WHAT IS NEEDED:
In the entries below, find the line with "coherent : Coherent mem c → Coherent mem c'" and print exactly every line from there up to and including the line with "Requested p mem c ((c.remove", with no other lines.

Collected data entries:

▼

/-- Settles O9, by running the decoder on each word. -/
theorem sampleWordsRefused : Obligations.SampleWordsRefused := by
  unfold Obligations.SampleWordsRefused
  decide

end Sys2Proof
end

section
/-! PROOF. The memory protocol (20_memory.md, 40_uncached_port.md, 41_cache_engine.md): what a request leaves of the
cache it reaches, the four operations on a component in order, and the statements about them. -/

namespace Sys2Proof

open Machine Safety

/-! ## What a request leaves of its cache (R142 to R146, R150) -/

/-- The cache `c'` that a request of tag `t` leaves of `c`, when a missing line is filled from `mem`. -/
structure Safety.Requested (p : Params) (mem : Memory) (c c' : Cache) (t : Nat) : Prop where
  ok : CacheOk p c'
  capacity : c'.capacity = c.capacity
  recency : ∃ l, c'.recency = t :: l ∧ l.Sublist c.recency ∧ t ∉ l
  line : c'.line? t = some ((c.line? t).getD (fillLine mem t))
  length : c'.resident.length =
    if t ∈ c.recency then c.resident.length else min (c.resident.length + 1) (fullLines p c)
  coherent : Coherent mem c → Coherent mem c'

/-- The tag of a request stands in the resident set after it. -/
theorem Safety.Requested.mem_keys {p : Params} {mem : Memory} {c c' : Cache} {t : Nat} (h : Requested p mem c c' t) :
    t ∈ Assoc.keys c'.resident := Assoc.find?_isSome_iff.1 (Option.isSome_iff_exists.2 ⟨_, h.line⟩)

section
variable {p : Params} {c : Cache} {t : Nat}

/-- A miss evicts exactly when the cache is full (R145, R159). -/
theorem Safety.CacheOk.overCapacity_iff (h : CacheOk p c) (hc : CapacityLegal p c.capacity) :
    overCapacity p.evictOnReach (c.resident.length + 1) c.capacity = true ↔ c.resident.length = fullLines p c := by
  have hsize := h.size
  unfold overCapacity fullLines
  cases he : p.evictOnReach with
  | false => simp; omega
  | true =>
    have hreach := h.reach he
    have hcap := hc.2 he
    simp
    omega

theorem Safety.CacheOk.length_le_full (h : CacheOk p c) : c.resident.length ≤ fullLines p c := by
  have hsize := h.size
  unfold fullLines
  cases he : p.evictOnReach with
  | false => simpa using hsize
  | true =>
    have hreach := h.reach he
    simp
    omega

/-- A hit keeps every line and moves the tag to the front (R142, R146, R150). -/
theorem Safety.CacheOk.requested_hit (h : CacheOk p c) (ht : t ∈ c.recency) (mem : Memory) :
    Requested p mem c ((c.remove t).pushFront t) t where
  ok := h.touch ht
  capacity := rfl
  recency := ⟨_, rfl, List.erase_sublist, fun hm => (h.nodup.mem_erase_iff.1 hm).1 rfl⟩
  line := by
    obtain ⟨ln, hl⟩ := h.line_of_hit ht
    rw [Cache.touch_line?, hl, Option.getD_some]
  length := by rw [Cache.touch_resident, if_pos ht]
  coherent hcoh := hcoh

/-- A miss inserts the BackingStore's line at the front, evicting the tail of a full cache (R144 to R146, R150). -/
theorem Safety.CacheOk.requested_miss (h : CacheOk p c) (hc : CapacityLegal p c.capacity) (ht : t ∉ c.recency)
    (ht4 : t % lineBytes = 0) (htn : t < p.memBytes) (mem : Memory) :
    ∃ c' o, c.allocate p.evictOnReach t (fillLine mem t) = some (c', o) ∧ Requested p mem c (c'.pushFront t) t := by
  obtain ⟨c', o, ha, hcase⟩ := h.allocate hc ht (fillLine mem t)
  have hfull := h.overCapacity_iff hc
  have hle := h.length_le_full
  have hcap : c'.capacity = c.capacity := by
    obtain ⟨-, hfree⟩ | ⟨-, v, old, hev⟩ := hcase
    · rw [hfree.cache]
    · rw [hev.cache]
  have hsub : c'.recency.Sublist c.recency := by
    obtain ⟨-, hfree⟩ | ⟨-, v, old, hev⟩ := hcase
    · rw [hfree.cache]
    · rw [hev.cache]
      exact List.erase_sublist
  have hline : c'.line? t = some (fillLine mem t) := by
    obtain ⟨-, hfree⟩ | ⟨-, v, old, hev⟩ := hcase
    · simp [hfree.line?]
    · simp [hev.line?]
  have hlen : c'.resident.length = min (c.resident.length + 1) (fullLines p c) := by
    obtain ⟨hov, hfree⟩ | ⟨hov, v, old, hev⟩ := hcase
    · have hne : c.resident.length ≠ fullLines p c := fun e => by simp [hfull.2 e] at hov
      rw [hfree.length h ht]
      omega
    · rw [hev.length h ht]
      have := hfull.1 hov
      omega
  exact ⟨c', o, ha, {
    ok := h.push_allocate hc ht ht4 htn ha
    capacity := hcap
    recency := ⟨_, rfl, hsub, fun hm => ht (hsub.subset hm)⟩
    line := by simp [hline, h.line_of_miss ht]
    length := by simp [ht, hlen]
    coherent := fun hcoh => show Coherent mem c' from hcoh.allocate ha }⟩

end

/-! ## Requests on a component in order -/

theorem Safety.tagOf_inRange {p : Params} {a : Word} (ha : a.toNat < p.memBytes) :
    tagOf a % lineBytes = 0 ∧ tagOf a < p.memBytes :=
  ⟨tagOf_mod a, Nat.lt_of_le_of_lt (tagOf_le a) ha⟩

/-- The write-back of an allocation's victim changes nothing on a coherent data cache (R42, R152). -/
theorem Safety.Coherent.writeBack_allocate {m : Memory} {dc dc' : Cache} {e : Bool} {t : Nat}
    {o : Option (Nat × Line)} (hcoh : Coherent m dc) (hm : m.wf = true)
    (ha : dc.allocate e t (fillLine m t) = some (dc', o)) : Machine.writeBackVictim m o = m := by
  obtain ⟨-, -, rfl⟩ | ⟨-, v, old, -, hold, -, rfl⟩ := Cache.allocate_cases ha
  · rfl
  · obtain he | hmem := Assoc.mem_insert (Assoc.mem_of_find? hold)
    · cases he
      exact writeBackLine_coherent hm rfl
    · exact writeBackLine_coherent hm (hcoh _ hmem)

section
variable {p : Params} {m : MemComponent} {a : Word}

/-- A component in order with caches: each is a cache of this hardware, of a capacity that the parameters allow. -/
theorem Safety.MemOk.cached (h : MemOk p m) (hp : p.Legal) {ic dc : Cache} (hf : m.front = .cached ic dc) :
    (CacheOk p ic ∧ CapacityLegal p ic.capacity) ∧ (CacheOk p dc ∧ CapacityLegal p dc.capacity) ∧
      Coherent m.mem dc := by
  have hfront := h.front
  rw [hf] at hfront
  obtain ⟨-, hicap, hdcap, hic, hdc, hcoh⟩ := hfront
  obtain ⟨hi, hd⟩ := capacityLegal_of hp
  exact ⟨⟨hic, hicap ▸ hi⟩, ⟨hdc, hdcap ▸ hd⟩, hcoh⟩

/-- A component in order keeps that when a cache is replaced by what a request leaves of it. -/
theorem Safety.MemOk.replace_icache (h : MemOk p m) {n : MemComponent} {ic ic' dc : Cache} {t : Nat}
    (hf : m.front = .cached ic dc) (hr : Requested p m.mem ic ic' t) (hmem : n.mem = m.mem)
    (hn : n.front = .cached ic' dc) : MemOk p n := by
  have hfront := h.front
  rw [hf] at hfront
  obtain ⟨hmodel, hicap, hdcap, -, hdc, hcoh⟩ := hfront
  refine ⟨hmem ▸ h.wf, hmem ▸ h.bound, ?_⟩
  rw [hn, hmem]
  exact ⟨hmodel, hr.capacity.trans hicap, hdcap, hr.ok, hdc, hcoh⟩

theorem Safety.MemOk.replace_dcache (h : MemOk p m) {n : MemComponent} {ic dc dc' : Cache} {t : Nat}
    (hf : m.front = .cached ic dc) (hr : Requested p m.mem dc dc' t) (hmem : n.mem = m.mem)
    (hn : n.front = .cached ic dc') : MemOk p n := by
  have hfront := h.front
  rw [hf] at hfront
  obtain ⟨hmodel, hicap, hdcap, hic, -, hcoh⟩ := hfront
  refine ⟨hmem ▸ h.wf, hmem ▸ h.bound, ?_⟩
  rw [hn, hmem]
  exact ⟨hmodel, hicap, hr.capacity.trans hdcap, hic, hr.ok, hr.coherent hcoh⟩

/-- Only memory and the caches make a component in order. -/
theorem Safety.MemOk.congr (h : MemOk p m) {n : MemComponent} (hmem : n.mem = m.mem) (hfront : n.front = m.front) :
    MemOk p n :=
  ⟨hmem ▸ h.wf, hmem ▸ h.bound, by rw [hmem, hfront]; exact h.front⟩

/-- The fetch request on the Uncached port, in range (R132). -/
theorem Machine.requestFetch_uncached (hf : m.front = .uncached) (ha : a.toNat < p.memBytes) :
    requestFetch p a m = .done { m with fetchAddr := some a, wait := p.uncachedLatency } := by
  simp [requestFetch, requestFetchU, hf, Nat.not_le.2 ha]

/-- The load or store request on the Uncached port, in range (R134). -/
theorem Machine.requestData_uncached {k : OpKind} (hk : k ≠ .other) (hf : m.front = .uncached)
    (ha : a.toNat < p.memBytes) :
    requestData p a k m = .done { m with dataReq := some (a, k), noMem := false, wait := p.uncachedLatency } := by
  cases k with
  | load => simp [requestData, requestDataU, hf, Nat.not_le.2 ha]
  | store => simp [requestData, requestDataU, hf, Nat.not_le.2 ha]
  | other => exact absurd rfl hk

/-- The fetch request on the caches, in range (R146). -/
theorem Safety.MemOk.requestFetch_cached (h : MemOk p m) (hp : p.Legal) (ha : a.toNat < p.memBytes) {ic dc : Cache}
    (hf : m.front = .cached ic dc) :
    ∃ ic', requestFetch p a m = .done { m with
        fetchAddr := some a, wait := if tagOf a ∈ ic.recency then m.wait else p.lineLatency,
        front := .cached ic' dc } ∧ Requested p m.mem ic ic' (tagOf a) := by
  obtain ⟨⟨hic, hicap⟩, -, -⟩ := h.cached hp hf
  by_cases ht : tagOf a ∈ ic.recency
  · refine ⟨_, ?_, hic.requested_hit ht m.mem⟩
    rw [requestFetch_hit hf ha (Cache.hit_iff.2 ht), if_pos ht]
  · obtain ⟨ht4, htn⟩ := tagOf_inRange ha
    obtain ⟨c', o, hal, hreq⟩ := hic.requested_miss hicap ht ht4 htn m.mem
    refine ⟨_, ?_, hreq⟩
    rw [requestFetch_miss hf ha (Cache.hit_false_iff.2 ht) hal, if_neg ht]

/-- The load or store request on the caches, in range; an eviction leaves memory as it is (R42, R150, R152). -/
theorem Safety.MemOk.requestData_cached (h : MemOk p m) (hp : p.Legal) (ha : a.toNat < p.memBytes) {ic dc : Cache}
    (hf : m.front = .cached ic dc) {k : OpKind} (hk : k ≠ .other) :
    ∃ dc', requestData p a k m = .done { m with
        dataReq := some (a, k), noMem := false,
        wait := if tagOf a ∈ dc.recency then m.wait + p.dhitPenalty else p.lineLatency,
        front := .cached ic dc' } ∧ Requested p m.mem dc dc' (tagOf a) := by
  obtain ⟨-, ⟨hdc, hdcap⟩, hcoh⟩ := h.cached hp hf
  by_cases ht : tagOf a ∈ dc.recency
  · refine ⟨_, ?_, hdc.requested_hit ht m.mem⟩
    rw [requestData_hit hk hf ha (Cache.hit_iff.2 ht), if_pos ht]
  · obtain ⟨ht4, htn⟩ := tagOf_inRange ha
    obtain ⟨c', o, hal, hreq⟩ := hdc.requested_miss hdcap ht ht4 htn m.mem
    refine ⟨_, ?_, hreq⟩
    rw [requestData_miss hk hf ha (Cache.hit_false_iff.2 ht) hal, hcoh.writeBack_allocate h.wf hal, if_neg ht]

end

/-! ## The wait counter right after a request (R162) -/

/-- `wait` right after a fetch request of `a`. -/
def Machine.waitAfterFetch (p : Params) (a : Word) (m : MemComponent) : Nat :=
  match m.front with
  | .uncached => p.uncachedLatency
  | .cached ic _ => if tagOf a ∈ ic.recency then m.wait else p.lineLatency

▲

ANSWER TO THIS TASK:
  coherent : Coherent mem c → Coherent mem c'

/-- The tag of a request stands in the resident set after it. -/
theorem Safety.Requested.mem_keys {p : Params} {mem : Memory} {c c' : Cache} {t : Nat} (h : Requested p mem c c' t) :
    t ∈ Assoc.keys c'.resident := Assoc.find?_isSome_iff.1 (Option.isSome_iff_exists.2 ⟨_, h.line⟩)

section
variable {p : Params} {c : Cache} {t : Nat}

/-- A miss evicts exactly when the cache is full (R145, R159). -/
theorem Safety.CacheOk.overCapacity_iff (h : CacheOk p c) (hc : CapacityLegal p c.capacity) :
    overCapacity p.evictOnReach (c.resident.length + 1) c.capacity = true ↔ c.resident.length = fullLines p c := by
  have hsize := h.size
  unfold overCapacity fullLines
  cases he : p.evictOnReach with
  | false => simp; omega
  | true =>
    have hreach := h.reach he
    have hcap := hc.2 he
    simp
    omega

theorem Safety.CacheOk.length_le_full (h : CacheOk p c) : c.resident.length ≤ fullLines p c := by
  have hsize := h.size
  unfold fullLines
  cases he : p.evictOnReach with
  | false => simpa using hsize
  | true =>
    have hreach := h.reach he
    simp
    omega

/-- A hit keeps every line and moves the tag to the front (R142, R146, R150). -/
theorem Safety.CacheOk.requested_hit (h : CacheOk p c) (ht : t ∈ c.recency) (mem : Memory) :
    Requested p mem c ((c.remove t).pushFront t) t where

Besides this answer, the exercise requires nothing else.